=== Begin Enclosure ===

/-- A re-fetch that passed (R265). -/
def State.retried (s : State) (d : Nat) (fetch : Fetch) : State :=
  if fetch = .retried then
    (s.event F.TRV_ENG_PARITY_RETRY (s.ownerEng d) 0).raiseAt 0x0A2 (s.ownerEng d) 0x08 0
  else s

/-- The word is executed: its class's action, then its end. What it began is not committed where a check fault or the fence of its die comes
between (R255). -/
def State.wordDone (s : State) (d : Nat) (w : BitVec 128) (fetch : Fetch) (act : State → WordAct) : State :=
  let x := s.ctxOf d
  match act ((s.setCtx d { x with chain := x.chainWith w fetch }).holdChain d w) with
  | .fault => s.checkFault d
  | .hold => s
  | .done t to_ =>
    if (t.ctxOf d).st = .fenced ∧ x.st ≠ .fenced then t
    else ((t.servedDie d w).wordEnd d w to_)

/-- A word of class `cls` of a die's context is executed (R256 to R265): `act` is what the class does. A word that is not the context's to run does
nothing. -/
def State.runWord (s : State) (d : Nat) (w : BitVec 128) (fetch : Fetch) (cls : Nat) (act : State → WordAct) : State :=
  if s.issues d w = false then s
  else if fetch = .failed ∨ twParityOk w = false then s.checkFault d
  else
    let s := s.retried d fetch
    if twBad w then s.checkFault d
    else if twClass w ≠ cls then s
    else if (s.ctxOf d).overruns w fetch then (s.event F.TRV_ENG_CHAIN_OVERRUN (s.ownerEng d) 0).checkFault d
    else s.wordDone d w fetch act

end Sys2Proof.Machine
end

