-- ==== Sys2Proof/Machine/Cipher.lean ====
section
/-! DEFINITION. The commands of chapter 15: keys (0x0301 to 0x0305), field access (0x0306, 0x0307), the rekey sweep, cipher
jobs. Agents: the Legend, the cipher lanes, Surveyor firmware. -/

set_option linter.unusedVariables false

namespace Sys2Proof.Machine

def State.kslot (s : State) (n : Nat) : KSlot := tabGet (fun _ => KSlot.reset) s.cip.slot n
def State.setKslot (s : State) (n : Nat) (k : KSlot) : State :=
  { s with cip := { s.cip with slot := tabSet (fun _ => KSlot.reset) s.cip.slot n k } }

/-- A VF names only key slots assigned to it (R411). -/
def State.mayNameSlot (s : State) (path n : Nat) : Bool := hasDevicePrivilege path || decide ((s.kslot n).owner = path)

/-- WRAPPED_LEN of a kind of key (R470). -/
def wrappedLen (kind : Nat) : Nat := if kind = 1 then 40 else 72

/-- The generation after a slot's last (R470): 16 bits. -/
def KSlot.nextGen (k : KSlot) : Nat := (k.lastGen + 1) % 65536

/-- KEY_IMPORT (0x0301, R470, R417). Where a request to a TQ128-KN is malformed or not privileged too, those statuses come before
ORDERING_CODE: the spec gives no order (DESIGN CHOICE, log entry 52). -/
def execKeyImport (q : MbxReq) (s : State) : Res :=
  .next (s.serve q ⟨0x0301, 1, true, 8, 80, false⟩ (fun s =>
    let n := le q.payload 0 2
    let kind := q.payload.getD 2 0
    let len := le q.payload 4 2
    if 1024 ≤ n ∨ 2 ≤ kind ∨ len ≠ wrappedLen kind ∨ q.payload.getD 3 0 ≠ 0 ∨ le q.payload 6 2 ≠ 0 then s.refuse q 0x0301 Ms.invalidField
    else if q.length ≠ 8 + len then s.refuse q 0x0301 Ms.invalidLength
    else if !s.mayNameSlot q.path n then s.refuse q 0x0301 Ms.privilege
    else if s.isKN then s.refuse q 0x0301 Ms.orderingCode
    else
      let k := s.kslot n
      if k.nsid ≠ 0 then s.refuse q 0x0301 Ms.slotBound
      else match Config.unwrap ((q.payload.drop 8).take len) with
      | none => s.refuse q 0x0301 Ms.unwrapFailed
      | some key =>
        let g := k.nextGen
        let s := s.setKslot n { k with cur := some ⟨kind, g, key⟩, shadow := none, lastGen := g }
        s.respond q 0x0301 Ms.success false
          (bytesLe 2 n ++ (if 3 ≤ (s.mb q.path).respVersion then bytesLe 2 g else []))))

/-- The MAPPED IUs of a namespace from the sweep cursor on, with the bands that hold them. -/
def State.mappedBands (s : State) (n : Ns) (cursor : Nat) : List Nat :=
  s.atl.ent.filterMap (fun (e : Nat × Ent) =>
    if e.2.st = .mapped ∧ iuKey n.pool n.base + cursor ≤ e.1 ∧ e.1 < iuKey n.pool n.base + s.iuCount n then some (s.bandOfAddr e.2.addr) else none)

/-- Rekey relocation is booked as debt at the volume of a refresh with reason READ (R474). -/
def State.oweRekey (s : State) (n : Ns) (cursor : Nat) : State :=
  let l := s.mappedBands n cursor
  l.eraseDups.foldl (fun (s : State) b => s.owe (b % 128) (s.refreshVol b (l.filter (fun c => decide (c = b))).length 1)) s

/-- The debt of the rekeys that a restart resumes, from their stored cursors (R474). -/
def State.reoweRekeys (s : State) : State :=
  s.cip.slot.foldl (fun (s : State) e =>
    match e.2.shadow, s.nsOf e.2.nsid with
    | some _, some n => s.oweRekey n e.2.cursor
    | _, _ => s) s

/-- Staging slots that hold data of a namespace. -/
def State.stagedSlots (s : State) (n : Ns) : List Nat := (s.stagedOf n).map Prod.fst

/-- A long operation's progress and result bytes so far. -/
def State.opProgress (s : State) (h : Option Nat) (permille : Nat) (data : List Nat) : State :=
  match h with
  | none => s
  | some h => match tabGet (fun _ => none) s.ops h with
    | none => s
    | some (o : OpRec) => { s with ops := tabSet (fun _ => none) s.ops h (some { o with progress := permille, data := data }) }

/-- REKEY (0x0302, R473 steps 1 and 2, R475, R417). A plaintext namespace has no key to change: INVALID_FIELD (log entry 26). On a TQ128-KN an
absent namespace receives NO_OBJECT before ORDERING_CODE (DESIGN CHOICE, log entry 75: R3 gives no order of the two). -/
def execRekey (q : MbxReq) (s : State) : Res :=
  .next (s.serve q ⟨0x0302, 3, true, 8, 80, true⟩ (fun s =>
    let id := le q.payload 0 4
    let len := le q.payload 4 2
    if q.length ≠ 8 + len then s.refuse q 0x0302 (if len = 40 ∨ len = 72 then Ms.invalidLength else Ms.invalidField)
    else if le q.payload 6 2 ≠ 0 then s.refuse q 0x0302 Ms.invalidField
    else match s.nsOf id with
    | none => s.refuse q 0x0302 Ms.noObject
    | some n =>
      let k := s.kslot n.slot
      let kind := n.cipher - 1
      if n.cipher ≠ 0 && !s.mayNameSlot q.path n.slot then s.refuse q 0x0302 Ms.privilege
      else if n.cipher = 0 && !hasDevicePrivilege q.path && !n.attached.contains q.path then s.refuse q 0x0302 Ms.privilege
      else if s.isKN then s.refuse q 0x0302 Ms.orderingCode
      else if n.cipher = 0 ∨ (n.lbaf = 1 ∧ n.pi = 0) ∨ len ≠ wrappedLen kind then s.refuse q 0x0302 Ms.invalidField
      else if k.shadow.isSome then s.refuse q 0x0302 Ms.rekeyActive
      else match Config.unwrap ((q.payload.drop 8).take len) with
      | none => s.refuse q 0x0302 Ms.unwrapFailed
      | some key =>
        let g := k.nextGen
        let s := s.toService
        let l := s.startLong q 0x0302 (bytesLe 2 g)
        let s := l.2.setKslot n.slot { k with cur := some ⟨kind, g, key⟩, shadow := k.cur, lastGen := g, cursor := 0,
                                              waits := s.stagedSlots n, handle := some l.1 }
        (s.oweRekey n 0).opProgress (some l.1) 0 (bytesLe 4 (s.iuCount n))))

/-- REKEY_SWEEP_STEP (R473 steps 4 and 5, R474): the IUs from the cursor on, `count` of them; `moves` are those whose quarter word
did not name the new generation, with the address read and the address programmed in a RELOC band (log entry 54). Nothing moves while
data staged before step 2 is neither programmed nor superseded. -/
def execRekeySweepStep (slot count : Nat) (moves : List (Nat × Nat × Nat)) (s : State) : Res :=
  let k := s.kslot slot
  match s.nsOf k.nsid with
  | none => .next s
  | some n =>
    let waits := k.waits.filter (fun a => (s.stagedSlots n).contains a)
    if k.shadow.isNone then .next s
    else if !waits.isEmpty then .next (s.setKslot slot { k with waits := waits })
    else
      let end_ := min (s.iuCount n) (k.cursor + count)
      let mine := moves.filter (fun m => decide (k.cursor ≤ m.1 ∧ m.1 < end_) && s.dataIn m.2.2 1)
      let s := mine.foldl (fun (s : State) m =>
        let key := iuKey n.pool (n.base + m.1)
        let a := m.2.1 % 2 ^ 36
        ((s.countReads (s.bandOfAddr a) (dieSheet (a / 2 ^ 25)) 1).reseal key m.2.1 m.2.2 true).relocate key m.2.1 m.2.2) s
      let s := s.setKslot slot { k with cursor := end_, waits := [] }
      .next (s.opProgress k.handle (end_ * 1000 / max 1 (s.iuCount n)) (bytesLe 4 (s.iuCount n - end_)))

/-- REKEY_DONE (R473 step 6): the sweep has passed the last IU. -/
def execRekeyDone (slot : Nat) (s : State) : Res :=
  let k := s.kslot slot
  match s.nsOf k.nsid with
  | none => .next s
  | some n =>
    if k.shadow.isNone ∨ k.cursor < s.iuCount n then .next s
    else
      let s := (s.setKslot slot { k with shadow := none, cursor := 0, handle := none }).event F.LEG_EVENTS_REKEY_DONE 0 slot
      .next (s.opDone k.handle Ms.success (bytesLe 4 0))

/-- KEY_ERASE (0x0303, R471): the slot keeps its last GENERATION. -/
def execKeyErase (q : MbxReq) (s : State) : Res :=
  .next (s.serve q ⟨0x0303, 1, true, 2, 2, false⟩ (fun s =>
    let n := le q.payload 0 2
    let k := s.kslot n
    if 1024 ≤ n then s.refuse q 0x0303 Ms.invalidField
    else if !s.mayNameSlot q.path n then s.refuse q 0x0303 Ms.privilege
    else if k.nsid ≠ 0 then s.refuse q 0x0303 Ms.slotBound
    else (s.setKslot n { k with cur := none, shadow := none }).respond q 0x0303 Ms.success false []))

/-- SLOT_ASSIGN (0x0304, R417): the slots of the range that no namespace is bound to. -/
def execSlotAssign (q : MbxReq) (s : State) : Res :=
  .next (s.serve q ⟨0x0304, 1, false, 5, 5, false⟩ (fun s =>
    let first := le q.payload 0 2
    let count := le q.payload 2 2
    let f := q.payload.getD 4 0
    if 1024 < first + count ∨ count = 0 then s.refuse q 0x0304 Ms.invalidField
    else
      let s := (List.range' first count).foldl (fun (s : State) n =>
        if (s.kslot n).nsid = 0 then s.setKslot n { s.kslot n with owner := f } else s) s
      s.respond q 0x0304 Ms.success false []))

=== End Enclosure ===

TASK DESCRIPTION>
Please return the lines above that run from the line containing "(bytesLe 4 0))" to the line containing "else if !s.mayNameSlot q.path n then s.refuse q 0x0303", inclusive, exactly and with no other lines.

EXERCISE RESULT>
      .next (s.opDone k.handle Ms.success (bytesLe 4 0))

/-- KEY_ERASE (0x0303, R471): the slot keeps its last GENERATION. -/
def execKeyErase (q : MbxReq) (s : State) : Res :=
  .next (s.serve q ⟨0x0303, 1, true, 2, 2, false⟩ (fun s =>
    let n := le q.payload 0 2
    let k := s.kslot n
    if 1024 ≤ n then s.refuse q 0x0303 Ms.invalidField
    else if !s.mayNameSlot q.path n then s.refuse q 0x0303 Ms.privilege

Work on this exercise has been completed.